Gururla söylüyorum; Ben bir subay çocuğuyum. Hikayem şöyle başlar…
Rahmetli babam çocuklarını okutmak için neredeyse elli yıl orduda çalıştı. Bizleri anamla birlikte derleyip toparlayıp tayininin çıktığı şehirlere taşırlardı bizi. Babacığım kiralayacağı evin beton olmamasına dikkat eder ahşap ve bahçeli evler arardı. Anacığım da hurçları- koli modası yoktu- açar açar evimizi yerleştirir beş çocuğunu doyurmak için mutfağa girerdi.

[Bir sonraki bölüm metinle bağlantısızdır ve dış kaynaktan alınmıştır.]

-- ==== Sys2Proof/Machine/Switches.lean ====
section
/-! DEFINITION. The protected load switches (R331-R341, R347-R350): command state, budget and shedding, protection, wire heating and
open-load detection. -/

namespace Sys2Proof.Machine

/-! ### State access -/

/-- Whether the ordering code carries load-switch channel `n` (R331). -/
def State.lswCarried (s : State) (n : Nat) : Bool := decide (n < 64) && !absentReg s.code 0x0C (0x100 + 0x10 * n)

/-- A channel. -/
def State.sw (s : State) (n : Nat) : Switch := SMap.get (fun _ => {}) s.lsw.chs n

/-- A channel set. -/
def State.setSw (s : State) (n : Nat) (x : Switch) : State :=
  { s with lsw := { s.lsw with chs := SMap.set (fun _ => {}) s.lsw.chs n x } }

/-- A pin group. -/
def State.grp (s : State) (g : Nat) : PinGroup := SMap.get (fun _ => {}) s.lsw.grps g

/-- A pin group set. -/
def State.setGrp (s : State) (g : Nat) (x : PinGroup) : State :=
  { s with lsw := { s.lsw with grps := SMap.set (fun _ => {}) s.lsw.grps g x } }

/-- Bit `b` of LSW_CHn_STAT.FLAGS (R350). -/
def lswFlag (n b : Nat) : Fld := ⟨Reg.LSW_CHn_STAT n, b, b⟩

/-- Whether flag `b` of channel `n` is 1: 0 ON, 1 CMD, 2 PERMIT, 3 NOBUD, 4 SHED, 5 OVERCUR, 6 OTEMP, 7 WIRETRIP, 8 OPENOFF,
9 OPENON, 10 LIMITING, 11 CLAMP, 12 FSAFE, 13 WEARSAT. -/
def State.lOn (s : State) (n b : Nat) : Bool := s.on (lswFlag n b)

/-- A flag of channel `n` set or cleared. -/
def State.lSet (s : State) (n b : Nat) (v : Bool) : State := s.wrB (lswFlag n b) v

/-- Whether channel `n` is a PWM channel. -/
def State.pwm (s : State) (n : Nat) : Bool := s.on (F.LSW_CHn_CTL_MODE n)

/-- The pin group of channel `n` (R332). -/
def groupOf (n : Nat) : Nat := if n < 16 then n / 4 else if n < 48 then (n - 16) / 8 else (n - 48) / 4

/-- The channels of group `g`, ascending. -/
def groupChannels (g : Nat) : List Nat :=
  (List.range 4).map (fun i => 4 * g + i) ++ (List.range 8).map (fun i => 16 + 8 * g + i) ++ (List.range 4).map (fun i => 48 + 4 * g + i)

/-- The current limit of a channel's class in mA (R331). -/
def classLimit (n : Nat) : Nat := if lswClass n = 0 then 40000 else if lswClass n = 1 then 20000 else 8000

/-- The rating of a channel's class in mA. -/
def classRating (n : Nat) : Nat := if lswClass n = 0 then 10000 else if lswClass n = 1 then 5000 else 2000

/-! ### Events and refusals (R349, R350) -/

/-- The result bytes of an event entry; where the spec gives the detail no value it is free. -/
def State.lswResult (s : State) (subject : Nat) (detail : Option Nat) : Bytes :=
  resultOf [(24, 1, subject), (28, 8, s.now), (36, 4, detail.getD s.freshNat)]

/-- An event entry on rings 44 and 45. -/
def State.lswEntry (s : State) (tag subject : Nat) (detail : Option Nat) : State :=
  let r := s.lswResult subject detail
  let t := (((s.eventEntry 44 0x80 tag 0 r true).1).eventEntry 45 0x80 tag 0 r true).1
  if detail = none then t.tickFree else t

/-- An event entry on rings 44 and 45 that is also recorded. -/
def State.lswEvent (s : State) (tag subject sev : Nat) (detail : Option Nat) : State :=
  let r := s.lswResult subject detail
  (s.lswEntry tag subject detail).record 0x0C tag sev (leAt r 0 1) (leAt r 12 4) (leAt r 1 3)

/-- A configuration write refused. -/
def State.lswReject (s : State) (n cause : Nat) : State :=
  ((s.wr F.LSW_BADCFG_CAUSE cause).wr F.LSW_BADCFG_CH n).flag F.LSW_STAT_CFGREJ F.LSW_CTL_IE_CFG

/-! ### Budget and drive (R334, R335) -/

/-- A duty as it is applied, in 1/1,024, with CLAMP: values above 1 as 1, below 0 as 0. -/
def dutySteps (d : Frac) : Nat × Bool :=
  if d.num < 0 then (0, true)
  else if (Frac.ofInt 1).lt d then (1024, true)
  else ((rhe (d.num * 1024) d.den).toNat, false)

/-- The budgets counted in group `g`, in mA. -/
def State.budSum (s : State) (g : Nat) : Nat :=
  (((groupChannels g).filter (fun c => s.lOn c 0)).map (fun c => s.rd (F.LSW_CHn_LIM_BUD c) * 10)).foldl (fun a b => a + b) 0

/-- BUDSUM brought up to date. -/
def State.budReg (s : State) (g : Nat) : State := s.wrSat (F.LSW_GRPg_STAT_BUDSUM g) (s.budSum g)

/-- Whether channel `n` may be driven. -/
def State.lCan (s : State) (n : Nat) : Bool :=
  s.lswCarried n && s.on (F.LSW_CHn_CTL_EN n) && s.lOn n 2 && !s.lOn n 4 && !s.lOn n 5 && !s.lOn n 6 && !s.lOn n 7 && !s.lOn n 12

/-- Whether the command state of channel `n` asks for a drive: on, and a PWM duty above 0. -/
def State.lWants (s : State) (n : Nat) : Bool := s.lOn n 1 && (!s.pwm n || decide ((dutySteps (s.sw n).duty).1 ≠ 0))

/-- CLAMP of channel `n` from its commanded duty. -/
def State.lClamp (s : State) (n : Nat) : State := s.lSet n 11 (s.pwm n && s.lOn n 1 && (dutySteps (s.sw n).duty).2)

/-- The open-load map of channel `n` brought up to date (R340). -/
def State.olMap (s : State) (n : Nat) : State := s.mapBit Reg.LSW_OLMAP_LO n (s.lOn n 8 || s.lOn n 9)

/-- The period of a pulse generator that runs at `f` Hz, in ns (R334). -/
def pwmPeriod (f : Nat) : Nat := 1000000000 / f / 8 * 8

/-- The FREQ generator `k` runs at: a change waits for the start of its next period. -/
def State.genFreq (s : State) (k : Nat) : Nat :=
  let g := SMap.get (fun _ => (0xC8, 0)) s.lsw.gens k
  if g.2 / pwmPeriod g.1 < s.now / pwmPeriod g.1 then s.rd (F.LSW_GENk_FREQ k) else g.1

/-- The period of channel `n` and the delay of its start, PHASE / 64 of it. -/
def State.pwmPlace (s : State) (n : Nat) : Nat × Nat :=
  let p := pwmPeriod (s.genFreq (s.rd (F.LSW_CHn_CTL_GEN n)))
  (p, s.rd (F.LSW_CHn_CTL_PHASE n) * p / 64)

/-- The duty channel `n` runs at: a change waits for the start of the channel's next period. -/
def State.dutyNow (s : State) (n : Nat) : Frac :=
  let x := s.sw n
  let p := s.pwmPlace n
  if (x.changed + p.1 - p.2) / p.1 < (s.now + p.1 - p.2) / p.1 then x.duty else x.was

/-- The on-time in a period of `p` ns of a duty of `steps` / 1,024: at least 20 µs, and no off-time shorter than that. -/
def onTime (p steps : Nat) : Nat :=
  let t := steps * p / 1024
  if steps = 0 then 0 else if t < 20000 then min p 20000 else if p - t < 20000 then p else t

/-- Whether the output of channel `n` stands high now, outside a fail-safe state (R334). -/
def State.lswHigh (s : State) (n : Nat) : Bool :=
  let p := s.pwmPlace n
  s.lOn n 0 && !s.lOn n 12 && (!s.pwm n || decide ((s.now + p.1 - p.2) % p.1 < onTime p.1 (dutySteps (s.dutyNow n)).1))

/-- Channel `n` turns on: OPENOFF clears, and a pulse that has not started lasts from here. -/
def State.lswStart (s : State) (n : Nat) : State :=
  let t := (((s.lSet n 0 true).lSet n 3 false).lSet n 8 false).olMap n
  let x := t.sw n
  (t.setSw n { x with ton := s.now, was := ⟨0, 1⟩, changed := s.now,
                      pulse := x.pulse.map (fun p => { p with stop := some (p.stop.getD (s.now + p.dur)) }) }).budReg (groupOf n)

Topçuydu babam. Yeri geldi biz okullarımızdan geri kalmayalım diye doğu hizmetine sadece kendi gitti. Hatırlarım ablamla iki yıl kaldığı Erzincan Orduevine ona sürprize gitmiştik. O yaşında otel odasında verdiği hayat mücadelesi beni derinden yaralamıştı. Sonra Amerikalı subaylar ve bizim askerlerimizle yaptığı brifing ve top atışları tatbikatları için en uca…doğuya gittiler biz de katıldık. Konvoy görülesiydi. Muhteşemdi. Bizim jip en önde giderken plastik arka pencereden seyretmeye doyamadığım askeri konvoy dün gibi aklımda.
Önü değil hep arkayı izlemiştim.
Ah babam… Atışlardan sabaha karşı geldiğinde yorgunluk ve top seslerinden bedeni yatakta sıçrayıp durur, yoğun bir savaşın içinde kalmış gibi dikilirdi. Garibimin kulakları........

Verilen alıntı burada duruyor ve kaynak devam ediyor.